PROMPT.
Give only the number of lines in the records that include the string "filter".

[Saved data entries]
-- ==== Sys2Proof/Machine/Translate.lean ====
section
/-! DEFINITION. Translation of virtual addresses: extents, translation caches and the page-table walk, with the checks
of permission and target (16_tables R385 to R397; 07_memories R161 to R165, R171; 09_ins_memory R209). -/
namespace Sys2Proof.Machine

/-- The context under which an agent translates (R385 to R388): CTXROOT, CTXKEY.KEY, the extents in use (none when
their table cannot be loaded), the mode, the core whose cluster's translation cache serves it, the entry of State.l1tlb that is
its own translation cache, and the cluster whose scratch it reaches. -/
structure Ctx where
  root : Nat
  key : Nat
  exts : Option (List Nat)
  user : Bool
  core : Nat
  own : Nat
  cluster : Nat
  deriving DecidableEq, Repr

/-- What an access needs of a leaf or extent (R392); `d` says that a write which passes its checks is performed, so that the
walk sets D (R391). -/
structure Need where
  r : Bool := false
  w : Bool := false
  x : Bool := false
  d : Bool := true
  deriving DecidableEq, Repr

/-- The outcome of translation and of the checks of R209: a physical address with KEY and KIND, a
translation fault, a permission fault with its REASON, a fault of the region kind with its SUB, or a poisoned PTE with its
REASON (R459). -/
inductive Tr where
  | ok (pa key kind : Nat)
  | f3
  | f4 (reason : Nat)
  | f5 (sub : Nat)
  | poison (reason : Nat)
  deriving DecidableEq, Repr

/-! ### Extents, R393 to R395 -/

/-- Dword `i` of an extent entry. -/
def extDw (e i : Nat) : Nat := fld e (64 * i + 63) (64 * i)

/-- An entry covers va (R394). -/
def extCovers (e va : Nat) : Bool :=
  let base := fld (extDw e 0) 54 16 * 2 ^ 16
  bitAt (extDw e 0) 0 && base ≤ va && va < base + fld (extDw e 1) 38 0 * 2 ^ 16

/-- Address that an entry gives (R394). -/
def extPa (e va : Nat) : Nat := (fld (extDw e 2) 53 16 * 2 ^ 16 + va - fld (extDw e 0) 54 16 * 2 ^ 16) % 2 ^ 54

/-- The permission bits U X W R of an entry or PTE, as bits 3 to 0. -/
def extPerm (e : Nat) : Nat := fld (extDw e 3) 5 2

/-- The extent that translates va: the lowest-numbered that covers it. -/
def findExt (l : List Nat) (va : Nat) : Option Nat := l.find? fun e => extCovers e va

/-- XTAB.COUNT; 65 to 127 act as 64 (R387). -/
def xtabCount (x : Nat) : Nat := Nat.min (fld x 6 0) 64

/-- XTAB.BASE as an address. -/
def xtabBase (x : Nat) : Nat := fld x 53 11 * 2 ^ 11

/-- The address names a tier of this package (R387). -/
def State.ownTier (s : State) (pa : Nat) : Bool := paPkg pa == s.pkg && isTier (paLocal pa)

/-- The 64 entries of a table as memory holds them, what is pending for its block applied. -/
def State.readTable (s : State) (base : Nat) : List Nat :=
  let s := s.applyAt (paLocal base) 64
  tabulate 64 fun i => s.num (paLocal base + 32 * i) 32

/-- A core holds the table that an XTAB names, loading it in place of the least recently named if it does not
(R395). A base outside the tiers of this package is not loaded (R387). -/
def State.holdTable (s : State) (core xtab : Nat) : State :=
  let base := xtabBase xtab
  let l := Tab.get [] s.held core
  match l.find? fun h => h.base == base with
  | some h => { s with held := Tab.set [] s.held core (h :: l.filter fun x => x.base != base) }
  | none =>
    if s.ownTier base then
      { s.sysRead (paLocal base) 2048 33 with held := Tab.set [] s.held core (({ base := base, ents := s.readTable base } :: l).take 4) }
    else s

/-- The extents in use of a core under an XTAB: of the copy it holds, or of the table as memory stands when it has to
load it again (R395). -/
def State.extsOf (s : State) (core xtab : Nat) : Option (List Nat) :=
  if xtabCount xtab = 0 then some []
  else
    let base := xtabBase xtab
    match (Tab.get [] s.held core).find? fun h => h.base == base with
    | some h => some (h.ents.take (xtabCount xtab))
    | none => if s.ownTier base then some ((s.readTable base).take (xtabCount xtab)) else none

/-- The core of a bank holds the table that its XTAB names before it translates (R395). -/
def State.readyTable (s : State) (r : Nat) : State :=
  let x := (s.bank r).xtab.toNat
  if xtabCount x = 0 || (Tab.get [] s.held (coreOf r)).any fun h => h.base == xtabBase x then s else s.holdTable (coreOf r) x

/-- The context of a bank. -/
def State.ctxOf (s : State) (r : Nat) : Ctx :=
  let b := s.bank r
  { root := b.ctxroot.toNat, key := b.ctxkey.toNat % 4096, exts := s.extsOf (coreOf r) b.xtab.toNat,
    user := !b.priv, core := coreOf r, own := coreOf r, cluster := clusterOf r }

/-! ### Page tables, R389 to R391 -/

/-- Low address bits of a leaf at a level. -/
def leafBits (level : Nat) : Nat := 16 + 13 * (3 - level)

/-- Index of va at a level (R389). -/
def ptIndex (level va : Nat) : Nat := va / 2 ^ leafBits level % 2 ^ 13

/-- A valid PTE that points to the next level. -/
def ptePointer (level pte : Nat) : Bool := level < 3 && fld pte 3 1 == 0

/-- The result of a walk: the leaf with its address and level, no translation, or poison. -/
inductive Walk where
  | leaf (addr pte level : Nat)
  | none
  | poison (reason : Nat)
  deriving DecidableEq, Repr

/-- The walk from a table at `t` × 2^16 (R390), and the state after its reads. -/
def State.walkFrom (s : State) (t va level fuel : Nat) : Walk × State :=
  match fuel with
  | 0 => (.none, s)
  | f + 1 =>
    if !s.ownTier (t * 2 ^ 16) then (.none, s)
    else
      let a := paLocal (t * 2 ^ 16) + ptIndex level va * 8
      let u := s.applyAt a 8
      let s := u.sysRead a 8 1
      match u.poisonAt a 8 with
      | some r => (.poison r, s)
      | none =>
        let pte := s.num a 8
        if !bitAt pte 0 then (.none, s)
        else if ptePointer level pte then s.walkFrom (fld pte 59 22) va (level + 1) f
        else (.leaf a pte level, s)

/-- The walk of a context (R390). -/
def State.walk (s : State) (root va : Nat) : Walk × State :=
  if bitAt root 0 then s.walkFrom (fld root 53 16) va 1 3 else (.none, s)

/-- The address that a leaf gives: its PPN with the low bits taken from va. -/
def leafPa (pte level va : Nat) : Nat :=
  let n := leafBits level
  fld pte 59 22 * 2 ^ 16 / 2 ^ n * 2 ^ n + va % 2 ^ n

/-- U X W R of a PTE as bits 3 to 0. -/
def ptePerm (pte : Nat) : Nat := fld pte 4 1

/-- The cached translation of a leaf: write permission only with D (R391, R397). -/
def cacheEntry (ctx pte level va : Nat) : TlbE :=
  let n := leafBits level
  let perm := ptePerm pte
  { ctx := ctx, va := va / 2 ^ n, bits := n, pa := leafPa pte level va / 2 ^ n, key := fld pte 21 10,
    kind := fld pte 6 5, perm := if bitAt pte 8 then perm else putFld perm 1 1 0 }

/-- A cached entry for a context and address. -/
def tlbHit (l : List TlbE) (ctx va : Nat) : Option TlbE := l.find? fun e => e.ctx == ctx && e.va == va / 2 ^ e.bits

/-- Number of the cluster translation cache of a core; a service core has one of its own. -/
def tlbCluster (core : Nat) : Nat := if core < 128 then core / 4 else core - 96

/-- Entry of State.l1tlb for the translation cache of an engine command, which has 16 entries (R388). -/
def engTlb (id : Nat) : Nat := 256 + id

/-- Entry of State.cltlb for a page of `bits` address bits: one of the 2,048 sets of 8 ways of a cluster's translation cache (R397), among
which the page number chooses (assumption 73). -/
def clTlbSet (cluster va bits : Nat) : Nat := cluster * 2048 + va / 2 ^ bits % 2048

/-- A cached entry of a cluster's translation cache for a context and address, of any page size (R397). -/
def State.clTlbHit (s : State) (cluster ctx va : Nat) : Option TlbE :=
  [1, 2, 3].findSome? fun level =>
    (Tab.get [] s.cltlb (clTlbSet cluster va (leafBits level))).find? fun e =>
      e.ctx == ctx && e.bits == leafBits level && e.va == va / 2 ^ e.bits

/-- Keep an entry in the cache of a core, or of an engine command, and in that of a cluster (R388, R397). -/
def State.cacheTlb (s : State) (own cluster : Nat) (e : TlbE) : State :=
  let k := clTlbSet cluster (e.va * 2 ^ e.bits) e.bits
  { s with
    l1tlb := Tab.set [] s.l1tlb own ((e :: (Tab.get [] s.l1tlb own).filter (· != e)).take (if own < 256 then 64 else 16))
    cltlb := Tab.set [] s.cltlb k ((e :: (Tab.get [] s.cltlb k).filter (· != e)).take 8) }

/-! ### Checks of R209 step 3 -/

/-- REASON of a refused permission: PRIVILEGE for a user access with U = 0, PERM for a missing R, W or X (R392). -/
def permReason (c : Ctx) (n : Need) (perm : Nat) : Option Nat :=
  if c.user && !bitAt perm 3 then some 1
  else if (n.r && !bitAt perm 0) || (n.w && !bitAt perm 1) || (n.x && !bitAt perm 2) then some 0
  else none

/-- REASON of a refused scratch access (R171, R173): the bank reads the mode being entered. -/
def State.scratchReason (s : State) (cluster key a : Nat) : Option Nat :=
  let b := s.bankCtl cluster (fld a 21 17)
  if b.mode != 1 then some 2 else if b.skey != key then some 3 else none

/-- The host window has a port (18_outside R437). -/
def State.hostUp (s : State) : Bool := Tab.get 0 s.hostPorts 0 != 0 || Tab.get 0 s.hostPorts 1 != 0

/-- REASON of a refused physical address of this package or another (R163, R165, R171). A privileged access to device space of
another package is NOTLOCAL, as R165 has it for the host window and scratch (assumption 49). -/
def State.targetReason (s : State) (c : Ctx) (pa : Nat) : Option Nat :=
  let a := paLocal pa
  if paPkg pa != s.pkg then
    if isTier a then none else if isHost a || isScratch a || isDevice a then some 5 else some 4
  else if isDevice a then (if c.user then some 1 else none)
  else if isScratch a then s.scratchReason c.cluster c.key a
  else if isTier a || (isHost a && s.hostUp) then none
  else some 4

/-- REASON of a leaf or extent that does not permit an access, in the order PRIVILEGE, PERM, KEYMISMATCH (assumption 11). A user
access to device space is PRIVILEGE through any mapping (R163). -/
def State.leafReason (s : State) (c : Ctx) (n : Need) (perm pa key : Nat) : Option Nat :=
  match if c.user && isDevice (paLocal pa) then some 1 else permReason c n perm with
  | some r => some r
  | none => if keyLive (s.key key) then none else some 3

/-- The checks that follow a translation: the leaf, then the target (assumption 11). -/
def State.checkPa (s : State) (c : Ctx) (n : Need) (perm pa key kind : Nat) : Tr :=
  match s.leafReason c n perm pa key with
  | some r => .f4 r
  | none => match s.targetReason c pa with
    | some r => .f4 r
    | none => .ok pa key kind

/-- Translate va for an access (R388): extents, then the caches, then the walk. The turn says whether a cached entry
is still there (R397). The walk sets A, and D for a write that passes its checks (R391). `chk` makes
the checks on permission, physical address, KEY and KIND, all those of R209 for a data access, so that a failing one leaves D. -/
def State.translateWith (chk : State → Ctx → Nat → Nat → Nat → Nat → Tr) (s : State) (c : Ctx) (n : Need)
    (va : Nat) : Tr × State :=
  if 2 ^ 55 ≤ va then (.f3, s)
  else
    match c.exts with
    | none => (.f3, s)
    | some l =>
      match findExt l va with
      | some e => (chk s c (extPerm e) (extPa e va) (fld (extDw e 3) 23 12) (fld (extDw e 3) 7 6), s)
      | none =>
        let hit := if bitAt s.choice 0 then none
          else match tlbHit (Tab.get [] s.l1tlb c.own) c.key va with
            | some e => some e
            | none => s.clTlbHit (tlbCluster c.core) c.key va
        let use := match hit with
          | some e => if n.w && !bitAt e.perm 1 then none else some e
          | none => none
        match use with
        | some e => (chk s c e.perm (e.pa * 2 ^ e.bits + va % 2 ^ e.bits) e.key e.kind, s)
        | none =>
          match s.walk c.root va with
          | (.none, s) => (.f3, s)
          | (.poison r, s) => (.poison r, s)
          | (.leaf a pte level, s) =>
            let r := chk s c (ptePerm pte) (leafPa pte level va) (fld pte 21 10) (fld pte 6 5)
            let pteA := putFld pte 7 7 1
            let pteD := match r with
              | .ok _ _ _ => if n.w && n.d then putFld pteA 8 8 1 else pteA
              | _ => pteA
            let s := if pteD = pte then s else s.sysWrite a 8 pteD 2
            (r, s.cacheTlb c.own (tlbCluster c.core) (cacheEntry c.key pteD level va))

end Sys2Proof.Machine
end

WRITTEN REPLY.
3